Below are the records. Gather each line that holds "EncodesLegal".

(Stored data entries)
+++

-- ==== Sys2Proof/Laws/PerInstr.lean ====
section
/-! SUPPORT. Statements made of every instruction as syntax, one lemma per constructor. -/

namespace Sys2Proof.Laws.EncodesLegal

/-- R73, R74: the instruction's encoding is a legal command, its command word is `zext_32(OP)`, and
the argument word holds nothing its decoding would ignore. -/
def Statement (i : Instr) : Prop :=
  (encode i).wf = true ∧ (encode i).rsvd = 0#24 ∧ (encode i).op = i.opcode ∧
    (encode i).canonical = encode i

theorem seed (v : Word) : Statement (.seed v) := by
  simp [Statement, Command.wf, Command.okOp, Command.canonical, Command.readArg, Command.rsvd,
    Command.op, encode, Instr.opcode, Instr.argWord]

theorem seeddef : Statement .seeddef := by
  simp [Statement, Command.wf, Command.okOp, Command.canonical, Command.readArg, Command.rsvd,
    Command.op, encode, Instr.opcode, Instr.argWord]

theorem next : Statement .next := by
  simp [Statement, Command.wf, Command.okOp, Command.canonical, Command.readArg, Command.rsvd,
    Command.op, encode, Instr.opcode, Instr.argWord]

theorem draw (v : Word) : Statement (.draw v) := by
  simp [Statement, Command.wf, Command.okOp, Command.canonical, Command.readArg, Command.rsvd,
    Command.op, encode, Instr.opcode, Instr.argWord]

theorem rdbl (v : Word) : Statement (.rdbl v) := by
  simp [Statement, Command.wf, Command.okOp, Command.canonical, Command.readArg, Command.rsvd,
    Command.op, encode, Instr.opcode, Instr.argWord]

theorem rflt (v : Word32) : Statement (.rflt v) := by
  have := extractLow_setWidth v
  simp [Statement, Command.wf, Command.okOp, Command.canonical, Command.readArg, Command.rsvd,
    Command.op, encode, Instr.opcode, Instr.argWord, this]

theorem rint (v : Word32) : Statement (.rint v) := by
  have := extractLow_setWidth v
  simp [Statement, Command.wf, Command.okOp, Command.canonical, Command.readArg, Command.rsvd,
    Command.op, encode, Instr.opcode, Instr.argWord, this]

end Sys2Proof.Laws.EncodesLegal
end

+++

*Reply:*
namespace Sys2Proof.Laws.EncodesLegal
end Sys2Proof.Laws.EncodesLegal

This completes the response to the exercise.